Jeff Bezos Buys The Washington Post… Plus 4 Other Things You Didn’t Know He Was Up To

Image via Flickr/ Doc Searls

Billionaire and Amazon founder Jeff Bezos is individually buying the Washington Post for $250 million. The company will also be changing its name, which has yet to be revealed. According to the Post, Bezos will be taking the company private. Although the sale isn’t connected to Amazon, some speculated over whether or not Bezo’s selling of $185 million shares of Amazon last week had any connection.

Washington Post chairman and CEO Donald Graham said that the decision comes after many years of hardship for the newspaper.

Everyone at the Post Company and everyone in our family has always been proud of The Washington Post—of the newspaper we publish and of the people who write and produce it,” said Graham. “I, along with Katharine Weymouth and our board of directors, decided to sell only after years of familiar newspaper-industry challenges made us wonder if there might be another owner who would be better for the Post (after a transaction that would be in the best interest of our shareholders). Jeff Bezos’ proven technology and business genius, his long-term approach and his personal decency make him a uniquely good new owner for the Post.”

According to the Washington Post, several people at the paper will continue to assume their roles, including Katharine Weymouth, CEO and Publisher of The Washington Post; Stephen P. Hills, President and General Manager; Martin Baron, Executive Editor; and Fred Hiatt, Editor of the Editorial Page.

Image via Flickr/

Image via Flickr/ Adam Glanzman

The $250 million transaction includes the Washington Post, the Express newspaper, The Gazette Newspapers, Southern Maryland Newspapers, Fairfax County Times, El Tiempo Latino and Greater Washington Publishing.
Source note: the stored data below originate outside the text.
-- ==== Sys2Proof/Decode.lean ====
section
/-! DEFINITION. The decoder, total on any words and rejecting by name, and the encoder written from the same tables. -/

namespace Sys2Proof

/-- The words of one instruction, in the encoding space it lives in (30_encoding.md R86, R100, R101). -/
inductive Words where
  /-- Stream bytes in address order, the tag byte first. -/
  | stream (bytes : List Byte)
  /-- Window bits by rising position, the flag first. -/
  | window (bits : List Bool)
  /-- One 32-bit host write. -/
  | hostWrite (bank : Bank) (offset : Nat) (value : Word)
  deriving DecidableEq, Repr

/-- Why words are no instruction. -/
inductive Reject where
  /-- There is no byte at all. -/
  | noTagByte
  /-- The tag's extension bytes are not all there (40_symbol_decoder.md R122). -/
  | headerCut (cls : TagClass)
  /-- There is no flag bit. -/
  | noFlagBit
  /-- The write is no START: another register, or bit 0 clear (43_host_interface.md R205). -/
  | notACommand
  deriving DecidableEq, Repr

/-- The class of a tag byte, in the order of the table of 30_encoding.md R87. -/
def tagClass (b0 : Byte) : TagClass :=
  if b0.extractLsb' 0 2 = 1#2 then .copy1
  else if b0.extractLsb' 0 2 = 2#2 then .copy2
  else if b0.extractLsb' 0 2 = 3#2 then .copy4
  else if b0.toNat < 16 then .litShort
  else if b0 = 0xF0#8 then .litExt1
  else if b0 = 0xF4#8 then .litExt2
  else if b0 = 0xF8#8 then .litExt3
  else if b0 = 0xFC#8 then .litExt4
  else .litMid

/-- `nx`, the number of extension bytes of a class (30_encoding.md R87). -/
def TagClass.nx : TagClass → Nat
  | .litShort | .litMid => 0
  | .litExt1 | .copy1 => 1
  | .litExt2 | .copy2 => 2
  | .litExt3 => 3
  | .litExt4 | .copy4 => 4

/-- The class code a record carries (30_encoding.md R97). -/
def TagClass.code : TagClass → BitVec 4
  | .litShort => 0
  | .litMid => 1
  | .litExt1 => 2
  | .litExt2 => 3
  | .litExt3 => 4
  | .litExt4 => 5
  | .copy1 => 6
  | .copy2 => 7
  | .copy4 => 8

/-- The kind of a class: literal for codes 0 to 5, copy for 6 to 8 (40_symbol_decoder.md R117). -/
def TagClass.kind : TagClass → SymKind
  | .litShort | .litMid | .litExt1 | .litExt2 | .litExt3 | .litExt4 => .lit
  | .copy1 | .copy2 | .copy4 => .copy

/-- The 1-bit code of a kind: `LIT` 0, `COPY` 1 (40_symbol_decoder.md R117). -/
def SymKind.code : SymKind → BitVec 1
  | .lit => 0
  | .copy => 1

/-- One stream symbol's header and the bytes after it. Multi-byte fields are little-endian (20_memory.md R66). -/
def decodeStream : List Byte → Except Reject (Instr × List Byte)
  | [] => .error .noTagByte
  | b0 :: rest =>
    match tagClass b0, rest with
    | .litShort, r => .ok (.litShort (b0.extractLsb' 2 2), r)
    | .litMid, r => .ok (.litMid (b0.extractLsb' 2 6), r)
    | .litExt1, e1 :: r => .ok (.litExt1 e1, r)
    | .litExt2, e1 :: e2 :: r => .ok (.litExt2 (e2 ++ e1), r)
    | .litExt3, e1 :: e2 :: e3 :: r => .ok (.litExt3 (e3 ++ e2 ++ e1), r)
    | .litExt4, e1 :: e2 :: e3 :: e4 :: r => .ok (.litExt4 (e4 ++ e3 ++ e2 ++ e1), r)
    | .copy1, b1 :: r => .ok (.copy1 (b0.extractLsb' 2 3) (b0.extractLsb' 5 3 ++ b1), r)
    | .copy2, b1 :: b2 :: r => .ok (.copy2 (b0.extractLsb' 2 6) (b2 ++ b1), r)
    | .copy4, b1 :: b2 :: b3 :: b4 :: r =>
      .ok (.copy4 (b0.extractLsb' 2 6) (b4 ++ b3 ++ b2 ++ b1), r)
    | cls, _ => .error (.headerCut cls)

/-- The instruction a flag bit selects (30_encoding.md R100). -/
def decodeFlag (flag : Bool) : Instr :=
  if flag then .len3W3 else .len3W2

/-- A run of window bits: the first is the flag and the others are never read (30_encoding.md R100). -/
def decodeWindow : List Bool → Except Reject Instr
  | [] => .error .noFlagBit
  | flag :: _ => .ok (decodeFlag flag)

/-- A host write: a START when it goes to offset 0 with bit 0 set; bits 31:1 are ignored (30_encoding.md R101). -/
def decodeCommand (bank : Bank) (offset : Nat) (value : Word) : Except Reject Instr :=
  if offset = 0 ∧ value.getLsbD 0 = true then
    match bank with
    | .sd => .ok .sdStart
    | .lm => .ok .lmStart
  else .error .notACommand

/-- The instruction that words hold. -/
def decode : Words → Except Reject Instr
  | .stream bytes => (decodeStream bytes).map Prod.fst
  | .window bits => decodeWindow bits
  | .hostWrite bank offset value => decodeCommand bank offset value

/-- The first `n` bytes of a number, the least significant first: how stream bytes lie in memory (20_memory.md R66). -/
def leBytes : Nat → Nat → List Byte
  | 0, _ => []
  | n + 1, w => BitVec.ofNat 8 w :: leBytes n (w / 256)

/-- The longest header: `COPY4`'s and `LIT_EXT4`'s tag byte and four more (30_encoding.md R86). -/
def maxHeaderBytes : Nat := 5

/-- The words an opcode-table word of `nbits` bits stands for. The table's rows live in three encoding spaces, and a
number alone does not say which (log entry 7): fewer than 8 bits are window bits, 32 bits with bit 0 set a host write to
`SD_CTRL`, anything else stream bytes. -/
def tableWords (nbits w : Nat) : Words :=
  if nbits < 8 then .window [w.testBit 0, w.testBit 1, w.testBit 2]
  else if nbits = 32 ∧ w.testBit 0 = true then .hostWrite .sd 0 (Word.ofNat w)
  else .stream (leBytes maxHeaderBytes w)

/-- The instruction the decoder reads from an opcode-table word; none where it rejects. -/
def decodeTableWord (nbits w : Nat) : Option Instr :=
  match decode (tableWords nbits w) with
  | .ok i => some i
  | .error _ => none

/-- The header bytes of a stream symbol, from the formats of 30_encoding.md R89 to R95; none for the other rows. -/
def Instr.header : Instr → List Byte
  | .litShort l => [(0#4 ++ l ++ 0#2 : BitVec 8)]
  | .litMid l => [(l ++ 0#2 : BitVec 8)]
  | .litExt1 v => [0xF0#8, v]
  | .litExt2 v => [0xF4#8, v.extractLsb' 0 8, v.extractLsb' 8 8]
  | .litExt3 v => [0xF8#8, v.extractLsb' 0 8, v.extractLsb' 8 8, v.extractLsb' 16 8]
  | .litExt4 v => [0xFC#8, v.extractLsb' 0 8, v.extractLsb' 8 8, v.extractLsb' 16 8, v.extractLsb' 24 8]
  | .copy1 l off => [(off.extractLsb' 8 3 ++ l ++ 1#2 : BitVec 8), off.extractLsb' 0 8]
  | .copy2 l off => [(l ++ 2#2 : BitVec 8), off.extractLsb' 0 8, off.extractLsb' 8 8]
  | .copy4 l off =>
    [(l ++ 3#2 : BitVec 8), off.extractLsb' 0 8, off.extractLsb' 8 8, off.extractLsb' 16 8, off.extractLsb' 24 8]
  | .len3W2 | .len3W3 | .sdStart | .lmStart => []

/-- The words of an instruction; bits the spec says are ignored or never read are 0. -/
def encode : Instr → Words
  | .len3W2 => .window [false, false]
  | .len3W3 => .window [true, false, false]
  | .sdStart => .hostWrite .sd 0 1#32
  | .lmStart => .hostWrite .lm 0 1#32
  | .litShort l => .stream (Instr.litShort l).header
  | .litMid l => .stream (Instr.litMid l).header
  | .litExt1 v => .stream (Instr.litExt1 v).header
  | .litExt2 v => .stream (Instr.litExt2 v).header
  | .litExt3 v => .stream (Instr.litExt3 v).header
  | .litExt4 v => .stream (Instr.litExt4 v).header
  | .copy1 l off => .stream (Instr.copy1 l off).header
  | .copy2 l off => .stream (Instr.copy2 l off).header
  | .copy4 l off => .stream (Instr.copy4 l off).header

/-- The tag class of a stream symbol; none for the rows that are no stream symbols. -/
def Instr.tagClass? : Instr → Option TagClass
  | .litShort _ => some .litShort
  | .litMid _ => some .litMid
  | .litExt1 _ => some .litExt1
  | .litExt2 _ => some .litExt2
  | .litExt3 _ => some .litExt3
  | .litExt4 _ => some .litExt4
  | .copy1 _ _ => some .copy1
  | .copy2 _ _ => some .copy2
  | .copy4 _ _ => some .copy4
  | .len3W2 | .len3W3 | .sdStart | .lmStart => none

end Sys2Proof
end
Not included are Slate magazine, TheRoot.com, Foreign Policy, the WaPo Labs, and SocialCode businesses.

Graham and Weymouth announced the sale “a packed meeting of employees at the company’s headquarters in downtown Washington on Monday. The mood was hushed; several veteran employees cried as Graham and Weymouth took turns reading statements and answering question,” writes the Post.

Graham isn’t giving up, necessarily. In fact, he admits that the paper may have survived under its current ownership.  “But we wanted to do more than survive,” he said. “I’m not saying this guarantees success, but it gives us a much greater chance of success.”
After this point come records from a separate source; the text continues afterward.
-- ==== Sys2Proof/Laws/Assemble.lean ====
section
/-! SUPPORT. The notation: what each line form assembles to decodes to. -/

namespace Sys2Proof.Machine

/-- The tag byte of an inline literal. -/
theorem inline_literal_byte : ∀ k : Fin 60, (k.val < 4 → tagClass (BitVec.ofNat 8 (k.val * 4)) = .litShort ∧ ((BitVec.ofNat 8 (k.val * 4)).extractLsb' 2 2).toNat = k.val) ∧
   (4 ≤ k.val → tagClass (BitVec.ofNat 8 (k.val * 4)) = .litMid ∧ ((BitVec.ofNat 8 (k.val * 4)).extractLsb' 2 6).toNat = k.val) := by decide

/-- The bytes decode to a literal of the payload's length, with the payload left over. -/
def DecodesToLiteral (p bs : List Byte) : Prop := ∃ i cls, decodeStream bs = .ok (i, p) ∧ i.tagClass? = some cls ∧ cls.kind = .lit ∧ blen i = p.length

/-- An inline literal line. -/
theorem asmLit_decodes {lo hi : Nat} {p bs : List Byte} (hlo : 1 ≤ lo) (hhi : hi ≤ 60) (h : asmLit lo hi p = some bs) : DecodesToLiteral p bs := by
  simp only [asmLit] at h
  split at h
  · rename_i hl
    injection h with h; subst h
    have := inline_literal_byte ⟨p.length - 1, by omega⟩
    simp only at this
    by_cases h4 : p.length - 1 < 4
    · obtain ⟨e1, e2⟩ := this.1 h4
      refine ⟨_, .litShort, by simp only [decodeStream, e1]; exact rfl, rfl, rfl, ?_⟩
      simp only [blen, e2]; omega
    · obtain ⟨e1, e2⟩ := this.2 (by omega)
      refine ⟨_, .litMid, by simp only [decodeStream, e1]; exact rfl, rfl, rfl, ?_⟩
      simp only [blen, e2]; omega
  · cases h

/-- The low byte of a number. -/
theorem low_byte_toNat (n : Nat) : (BitVec.ofNat 8 n).toNat = n % 256 := by simp

/-- An extended literal line. -/
theorem asmLitX_decodes {k : Nat} {p bs : List Byte} (h : asmLitX k p = some bs) : DecodesToLiteral p bs := by
  simp only [asmLitX] at h
  split at h
  · rename_i hl
    injection h with h; subst h
    obtain ⟨h1, h2, h3, h4⟩ := hl
    obtain rfl | rfl | rfl | rfl : k = 1 ∨ k = 2 ∨ k = 3 ∨ k = 4 := by omega
    · refine ⟨_, .litExt1, rfl, rfl, rfl, ?_⟩
      simp only [blen, low_byte_toNat]; omega
    · refine ⟨_, .litExt2, rfl, rfl, rfl, ?_⟩
      simp only [blen, le2_toNat, low_byte_toNat]; omega
    · refine ⟨_, .litExt3, rfl, rfl, rfl, ?_⟩
      simp only [blen, le3_toNat, low_byte_toNat]; omega
    · refine ⟨_, .litExt4, rfl, rfl, rfl, ?_⟩
      simp only [blen, le4_toNat, low_byte_toNat]; omega
  · cases h

/-- The shortest literal form. -/
theorem shortestLit_decodes {p bs : List Byte} (h : asmCore (shortestLit p) = some bs) : DecodesToLiteral p bs := by
  simp only [shortestLit] at h
  split at h
  · exact asmLit_decodes (by omega) (by omega) h
  · split at h
    · exact asmLit_decodes (by omega) (by omega) h
    · split at h
      · exact asmLitX_decodes h
      · split at h
        · exact asmLitX_decodes h
        · split at h <;> exact asmLitX_decodes h

/-- The bytes decode to a copy of that length and offset, with nothing left over. -/
def DecodesToCopy (len off : Nat) (bs : List Byte) : Prop := ∃ i, decodeStream bs = .ok (i, []) ∧ blen i = len ∧ ((∃ l o, i = .copy1 l o ∧ o.toNat = off) ∨
      (∃ l o, i = .copy2 l o ∧ o.toNat = off) ∨ (∃ l o, i = .copy4 l o ∧ o.toNat = off))

/-- The tag byte of a COPY1. -/
theorem copy1_tag_byte : ∀ (h : Fin 8) (l : Fin 8), tagClass (BitVec.ofNat 8 (h.val * 32 + l.val * 4 + 1)) = .copy1 ∧
    ((BitVec.ofNat 8 (h.val * 32 + l.val * 4 + 1)).extractLsb' 2 3).toNat = l.val ∧ ((BitVec.ofNat 8 (h.val * 32 + l.val * 4 + 1)).extractLsb' 5 3).toNat = h.val := by decide

/-- The tag byte of a COPY2. -/
theorem copy2_tag_byte : ∀ (l : Fin 64), tagClass (BitVec.ofNat 8 (l.val * 4 + 2)) = .copy2 ∧ ((BitVec.ofNat 8 (l.val * 4 + 2)).extractLsb' 2 6).toNat = l.val := by decide

/-- The tag byte of a COPY4. -/
theorem copy4_tag_byte : ∀ (l : Fin 64), tagClass (BitVec.ofNat 8 (l.val * 4 + 3)) = .copy4 ∧ ((BitVec.ofNat 8 (l.val * 4 + 3)).extractLsb' 2 6).toNat = l.val := by decide

/-- A `copy1` line. -/
theorem asmCopy1_decodes {len off : Nat} {bs : List Byte} (h : asmCopy1 len off = some bs) : DecodesToCopy len off bs := by
  simp only [asmCopy1] at h
  split at h
  · injection h with h; subst h
    obtain ⟨e1, e2, e3⟩ := copy1_tag_byte ⟨off / 256, by omega⟩ ⟨len - 4, by omega⟩
    simp only at e1 e2 e3
    refine ⟨_, by simp only [decodeStream, e1]; exact rfl, by simp only [blen, e2]; omega, .inl ⟨_, _, rfl, ?_⟩⟩
    rw [offset11_toNat, e3, low_byte_toNat]; omega
  · cases h

/-- A `copy2` line. -/
theorem asmCopy2_decodes {len off : Nat} {bs : List Byte} (h : asmCopy2 len off = some bs) : DecodesToCopy len off bs := by
  simp only [asmCopy2] at h
  split at h
  · injection h with h; subst h
    obtain ⟨e1, e2⟩ := copy2_tag_byte ⟨len - 1, by omega⟩
    simp only at e1 e2
    refine ⟨_, by simp only [decodeStream, e1, leBytes]; exact rfl, by simp only [blen, e2]; omega, .inr (.inl ⟨_, _, rfl, ?_⟩)⟩
    rw [le2_toNat, low_byte_toNat, low_byte_toNat]; omega
  · cases h

/-- A `copy4` line. -/
theorem asmCopy4_decodes {len off : Nat} {bs : List Byte} (h : asmCopy4 len off = some bs) : DecodesToCopy len off bs := by
  simp only [asmCopy4] at h
  split at h
  · injection h with h; subst h
    obtain ⟨e1, e2⟩ := copy4_tag_byte ⟨len - 1, by omega⟩
    simp only at e1 e2
    refine ⟨_, by simp only [decodeStream, e1, leBytes]; exact rfl, by simp only [blen, e2]; omega, .inr (.inr ⟨_, _, rfl, ?_⟩)⟩
    rw [le4_toNat, low_byte_toNat, low_byte_toNat, low_byte_toNat, low_byte_toNat]; omega
  · cases h

end Sys2Proof.Machine
end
Bezos said in a memo the Post’s employees, “I won’t be leading The Washington Post day-to-day. I am happily living in “the other Washington” where I have a day job that I love. Besides that, The Post already has an excellent leadership team that knows much more about the news business than I do, and I’m extremely grateful to them for agreeing to stay on.”
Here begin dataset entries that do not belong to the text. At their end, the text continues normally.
-- ==== Sys2Proof/Laws/Turns.lean ====
section
/-! SUPPORT. The SD's turn in one normal form: what it does is decided by the header window and the SD's registers, and
is a stop, a record or nothing. -/

namespace Sys2Proof.Machine

/-- The check of a symbol, header check included (40_symbol_decoder.md R122 to R124). -/
def verdict (i : Instr) (cls : TagClass) (sd : SdRegs) : Verdict :=
  match cls.kind with
  | .lit => if cls.nx ≠ 0 ∧ needHdr sd cls.nx = false then .stop .truncated else checkLiteral sd cls.nx (blen i)
  | .copy => if needHdr sd cls.nx = false then .stop .truncated else checkCopy sd (blen i) (copyOffset i)

/-- What an SD turn does. -/
inductive SdAct where
  | rest
  | stop (r : SdResult)
  | emit (r : SymRec)

/-- What a checked symbol does. -/
def symbolAct (i : Instr) (cls : TagClass) (sd : SdRegs) : SdAct :=
  match verdict i cls sd with
  | .stop r => .stop r
  | .accept => .emit (symbolRecord i cls sd)

/-- Carrying it out. -/
def SdAct.run : SdAct → State → State
  | .rest, s => s
  | .stop r, s => finish r s
  | .emit r, s => commit r s

/-- A stream symbol's meaning is its check, then a stop or a commit. -/
theorem exec_symbol {i : Instr} {cls : TagClass} (hc : i.tagClass? = some cls) (s : State) :
    exec i s = .next ((symbolAct i cls s.sd).run s) := by
  have body : literalBody cls (blen i) s = .next ((match checkLiteral s.sd cls.nx (blen i) with
      | .stop r => SdAct.stop r
      | .accept => SdAct.emit (literalRecord cls (blen i) s.sd)).run s) := by
    simp only [literalBody]
    cases checkLiteral s.sd cls.nx (blen i) <;> rfl
  cases hk : cls.kind with
  | lit =>
    simp only [symbolAct, verdict, symbolRecord, hk]
    by_cases hn : cls.nx = 0
    · rw [exec_inline_literal hc hk hn, body, if_neg (fun h => h.1 hn)]
    · rw [exec_extended_literal hc hk (by omega), extendedLiteral]
      cases hh : needHdr s.sd cls.nx with
      | true => rw [if_pos rfl, body, if_neg (by simp)]
      | false => rw [if_neg (by simp), if_pos ⟨hn, rfl⟩]; rfl
  | copy =>
    simp only [symbolAct, verdict, symbolRecord, hk]
    rw [exec_copy hc hk, copySymbol]
    cases hh : needHdr s.sd cls.nx with
    | true =>
      rw [if_pos rfl, if_neg (by simp)]
      cases checkCopy s.sd (blen i) (copyOffset i) <;> rfl
    | false => rw [if_neg (by simp), if_pos rfl]; rfl

/-- What the SD's turn does with a header window. -/
def sdAct (window : List Byte) (sd : SdRegs) : SdAct :=
  if sd.state ≠ .busy then .rest
  else if sd.bytesLeft = 0 then .stop .complete
  else
    match decodeStream window with
    | .error .noTagByte => .stop .endOfStream
    | .error _ => .stop .truncated
    | .ok (i, _) =>
      match i.tagClass? with
      | none => .rest
      | some cls => symbolAct i cls sd

/-- The SD's turn in normal form. -/
theorem sdMove_eq (s : State) : sdMove s = .next ((sdAct s.headerWindow s.sd).run s) := by
  unfold sdMove sdAct
  by_cases hb : s.sd.state ≠ .busy
  · rw [if_pos hb, if_pos hb]; rfl
  · rw [if_neg hb, if_neg hb]
    by_cases h0 : s.sd.bytesLeft = 0
    · rw [if_pos h0, if_pos h0]; rfl
    · rw [if_neg h0, if_neg h0]
      cases hd : decodeStream s.headerWindow with
      | error e => cases e <;> rfl
      | ok x =>
        obtain ⟨i, r⟩ := x
        obtain ⟨cls, hc⟩ := decoded_is_symbol hd
        simp only [hc]
        exact exec_symbol hc s

/-- A record an SD turn emits passed its check, in a run that owes output. -/
theorem sdAct_emit {window : List Byte} {sd : SdRegs} {r : SymRec} (h : sdAct window sd = .emit r) :
    sd.state = .busy ∧ sd.bytesLeft ≠ 0 ∧ ∃ i cls, i.tagClass? = some cls ∧ verdict i cls sd = .accept ∧
      r = symbolRecord i cls sd ∧ ∃ rest, decodeStream window = .ok (i, rest) := by
  unfold sdAct at h
  split at h
  · cases h
  · rename_i hb
    split at h
    · cases h
    · rename_i h0
      split at h
      · cases h
      · cases h
      · rename_i i rest hd
        split at h
        · cases h
        · rename_i cls hc
          simp only [symbolAct] at h
          split at h
          · cases h
          · rename_i hv
            injection h with h
            exact ⟨by simpa using hb, h0, i, cls, hc, hv, h.symm, rest, hd⟩

/-- A stop of an SD turn: COMPLETE when nothing is owed, a cause of the check's otherwise. -/
theorem sdAct_stop {window : List Byte} {sd : SdRegs} {r : SdResult} (h : sdAct window sd = .stop r) :
    sd.state = .busy ∧ ((sd.bytesLeft = 0 ∧ r = .complete) ∨
      (sd.bytesLeft ≠ 0 ∧ r ∈ [SdResult.endOfStream, .truncated, .overrun, .badOffset])) := by
  unfold sdAct at h
  split at h
  · cases h
  · rename_i hb
    refine ⟨by simpa using hb, ?_⟩
    split at h
    · rename_i h0
      injection h with h
      exact .inl ⟨h0, h.symm⟩
    · rename_i h0
      refine .inr ⟨h0, ?_⟩
      split at h
      · injection h with h
        simp [← h]
      · injection h with h
        simp [← h]
      · split at h
        · cases h
        · simp only [symbolAct, verdict, checkLiteral, checkCopy] at h
          split at h
          · rename_i hv
            injection h with h
            subst h
            split at hv
            · split at hv
              · injection hv with hv; simp [← hv]
              · split at hv
                · injection hv with hv; simp [← hv]
                · split at hv
                  · injection hv with hv; simp [← hv]
                  · cases hv
            · split at hv
              · injection hv with hv; simp [← hv]
              · split at hv
                · injection hv with hv; simp [← hv]
                · split at hv
                  · injection hv with hv; simp [← hv]
                  · cases hv
          · cases h

/-- A BUSY SD's turn always does something. -/
theorem sdAct_busy {window : List Byte} {sd : SdRegs} (hb : sd.state = .busy) : sdAct window sd ≠ .rest := by
  intro h
  unfold sdAct at h
  rw [if_neg (by simp [hb])] at h
  split at h
  · cases h
  · split at h
    · cases h
    · cases h
    · rename_i i rest hd
      obtain ⟨cls, hc⟩ := decoded_is_symbol hd
      rw [hc] at h
      simp only [symbolAct] at h
      split at h <;> cases h

/-- An accepted symbol passed every check. -/
theorem accepts_of_verdict {i : Instr} {cls : TagClass} {sd : SdRegs} (h : verdict i cls sd = .accept) :
    accepts i cls sd := by
  simp only [verdict, checkLiteral, checkCopy, accepts] at h ⊢
  cases hk : cls.kind with
  | lit =>
    simp only [hk] at h ⊢
    split at h
    · cases h
    · split at h
      · cases h
      · split at h
        · cases h
        · exact ⟨by omega, by omega⟩
  | copy =>
    simp only [hk] at h ⊢
    split at h
    · cases h
    · rename_i hn
      split at h
      · cases h
      · split at h
        · cases h
        · simp only [needHdr, decide_eq_false_iff_not, not_not] at hn
          exact ⟨by omega, hn, by omega, by omega⟩

/-- The loop depends on the LM's registers and changes them alone. -/
theorem lmLoop_local (n : Nat) {s s' t : State} (hl : s'.lm = s.lm) (h : lmLoop n s = .next t) :
    lmLoop n s' = .next { s' with lm := t.lm } := by
  induction n generalizing s s' with
  | zero =>
    simp only [lmLoop] at h ⊢
    injection h with h
    subst h
    simp only [lmSucceed, hl]
  | succ n ih =>
    by_cases hp : s.lm.work.p < windowBits s.lm
    · rw [lmLoop_succ n s hp] at h
      rw [lmLoop_succ n s' (by rw [hl]; exact hp), hl]
      exact ih (by simp only [pushMaskBit, hl]) h
    · simp only [lmLoop, hl] at h ⊢
      rw [if_pos (by omega)] at h ⊢
      injection h with h
      subst h
      simp only [lmFail, hl]

/-- The LM's turn depends on its registers and MAX_WORDS and changes its registers alone (60_exceptions.md R240). -/
theorem lmMove_local {s s' t : State} (hl : s'.lm = s.lm) (hp : s'.params = s.params) (h : lmMove s = .next t) :
    lmMove s' = .next { s' with lm := t.lm } := by
  obtain ⟨params', sd', lm', port', accepted', mem', loan', readData', agenda'⟩ := s'
  dsimp only at hl hp
  subst hl hp
  unfold lmMove lmCompute at h ⊢
  dsimp only
  split at h
  · rw [if_pos (by assumption)]
    injection h with h
    subst h
    rfl
  · rw [if_neg (by assumption)]
    split at h
    · rw [if_pos (by assumption)]
      exact lmLoop_local _ (s := clearWork s) rfl h
    · rw [if_neg (by assumption)]
      injection h with h
      subst h
      rfl

/-- The LM's turn always answers a next state. -/
theorem lmMove_next (s : State) : ∃ t, lmMove s = .next t := by
  by_cases hb : s.lm.state = .busy
  · rcases lmMove_cases s hb with ⟨-, e⟩ | ⟨-, -, ⟨-, m, e, -⟩ | ⟨-, e⟩⟩ <;> exact ⟨_, e⟩
  · exact ⟨_, lmMove_of_not_busy hb⟩

/-- What an SD turn leaves. -/
theorem SdAct.run_frame (a : SdAct) (s : State) :
    (a.run s).lm = s.lm ∧ (a.run s).params = s.params ∧ (a.run s).mem = s.mem ∧ (a.run s).agenda = s.agenda ∧
    (a.run s).accepted = s.accepted ∧ (a.run s).loan = s.loan ∧ (a.run s).readData = s.readData := by
  cases a with
  | rest => exact ⟨rfl, rfl, rfl, rfl, rfl, rfl, rfl⟩
  | stop r => exact ⟨rfl, rfl, rfl, rfl, rfl, rfl, rfl⟩
  | emit r =>
    rcases commit_cases r s with ⟨-, e⟩ | ⟨-, e⟩ <;> simp [SdAct.run, e]

/-- The records follow one another upward. -/
theorem chained_le {t d t' d' : Nat} {rs : List SymRec} (h : chained t d rs t' d' = true) : t ≤ t' ∧ d ≤ d' := by
  induction rs generalizing t d with
  | nil =>
    simp only [chained, Bool.and_eq_true, decide_eq_true_eq] at h
    omega
  | cons r rs ih =>
    simp only [chained, Bool.and_eq_true, decide_eq_true_eq] at h
    have := ih h.2
    omega

/-- A chain goes on with a record that begins where it ends. -/
theorem chained_append {t d t' d' : Nat} {rs : List SymRec} {r : SymRec} (h : chained t d rs t' d' = true)
    (ht : r.tag.toNat = t') (hd : r.dst.toNat = d') :
    chained t d (rs ++ [r]) (t' + r.width.toNat) (d' + r.len.toNat) = true := by
  induction rs generalizing t d with
  | nil =>
    simp only [chained, Bool.and_eq_true, decide_eq_true_eq] at h
    obtain ⟨rfl, rfl⟩ := h
    simp [chained, ht, hd]
  | cons q rs ih =>
    simp only [chained, Bool.and_eq_true, decide_eq_true_eq, List.cons_append] at h ⊢
    exact ⟨h.1, ih h.2⟩

/-- The output positions a chain spans are its records' lengths in all (40_symbol_decoder.md R138). -/
theorem chained_length {t d t' d' : Nat} {rs : List SymRec} (h : chained t d rs t' d' = true) :
    d + outputLength rs = d' := by
  induction rs generalizing t d with
  | nil =>
    simp only [chained, Bool.and_eq_true, decide_eq_true_eq] at h
    simp [outputLength, h.2]
  | cons r rs ih =>
    simp only [chained, Bool.and_eq_true, decide_eq_true_eq] at h
    have := ih h.2
    simp only [outputLength, List.map_cons, List.sum_cons] at this ⊢
    omega

/-- An SD action does not look at memory. -/
theorem SdAct.run_mem (a : SdAct) (s : State) (m : Memory) : a.run { s with mem := m } = { a.run s with mem := m } := by
  cases a with
  | rest => rfl
  | stop => rfl
  | emit r =>
    rcases commit_cases r s with ⟨h, e⟩ | ⟨h, e⟩
    · rcases commit_cases r { s with mem := m } with ⟨h', e'⟩ | ⟨h', e'⟩
      · simp only [SdAct.run, e, e']
      · exact absurd h' (by show ¬ s.port.length < s.params.sinkDepth; omega)
    · rcases commit_cases r { s with mem := m } with ⟨h', e'⟩ | ⟨h', e'⟩
      · exact absurd h (by change s.params.sinkDepth ≤ s.port.length at h'; omega)
      · simp only [SdAct.run, e, e']; rfl

/-- An SD action does not look at the LM or at the moves to come. -/
theorem SdAct.run_lm (a : SdAct) (s : State) (l : LmRegs) (ag : List Move) : a.run { s with lm := l, agenda := ag } = { a.run s with lm := l, agenda := ag } := by
  cases a with
  | rest => rfl
  | stop => rfl
  | emit r =>
    rcases commit_cases r s with ⟨h, e⟩ | ⟨h, e⟩
    · rcases commit_cases r { s with lm := l, agenda := ag } with ⟨h', e'⟩ | ⟨h', e'⟩
      · simp only [SdAct.run, e, e']
      · exact absurd h' (by show ¬ s.port.length < s.params.sinkDepth; omega)
    · rcases commit_cases r { s with lm := l, agenda := ag } with ⟨h', e'⟩ | ⟨h', e'⟩
      · exact absurd h (by change s.params.sinkDepth ≤ s.port.length at h'; omega)
      · simp only [SdAct.run, e, e']; rfl

end Sys2Proof.Machine
end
So now that Bezos has acquired the Post, let’s take a look at what else he has been up to:

Blue Origin:

Image via Blue Origin

Image via Blue Origin

In 2000, Bezos founded Blue Origin to give access to outer space to the masses for a lower cost. An interview with Wired magazine revealed that the decision to embark on the space startup came from a facsination with aircrafts that began when he was young. “When I was 5 years old, I watched Neil Armstrong step onto the moon,” he said. “It made me passionate about science, physics, math, exploration. If you really want to make it so that anybody can go into space, you have to increase the safety and decrease the cost. That’s Blue Origin’s mission. I’m super passionate about it.”

Air Bag For Cell Phones:

Image via USPTO

Image via USPTO

While this project has been very hushed, Bezos is one of two people on the patent for a “system and method for protecting devices from impact damage.”The patent reads, “The protection system causes the device to be reoriented and deploys an air bag prior to contact such that the air bag first contacts the surface at impact. Instead of the cellular phone directly impacting the surface, the air bag absorbs the impact and cushions the cellular phone so that damage is reduced or substantially eliminated.” Bezos has yet to comment on its progression.

Lifelong Clock:
Bezos has partnered with the Long Now foundation to build a “10,000 year” clock in the mountains near his Blue Origin site in Texas. “It’s like a grandfather clock on a grander scale,” Mr. Bezos said, according to the Wall Street Journal. When it’s finished, it will play an elaborate cuckoo-like sequence for the anniversary of every year, decade, century, millennium and 10 millennia.”

The reason I’m doing it is that it is a symbol of long-term thinking, and the idea of long-term responsibility,” said Mr. Bezos, who has spent at least $42 million on the timekeeper. “We humans have become so technologically sophisticated that in certain ways we’re dangerous to ourselves. It’s going to be increasingly important over time for humanity to take a longer-term view of its future.”

Zappos:

Image via Zappos

Image via Zappos

In 2009, Bezos purchased Zappos, the online shoe company. When asked whether or not the purchase was a move to absorb the Zappos culture at Amazon, he responded, “We like their unique culture, but we don’t want that culture at Amazon. We like our culture, too. Our version of a perfect customer experience is one in which our customer doesn’t want to talk to us. Every time a customer contacts us, we see it as a defect.”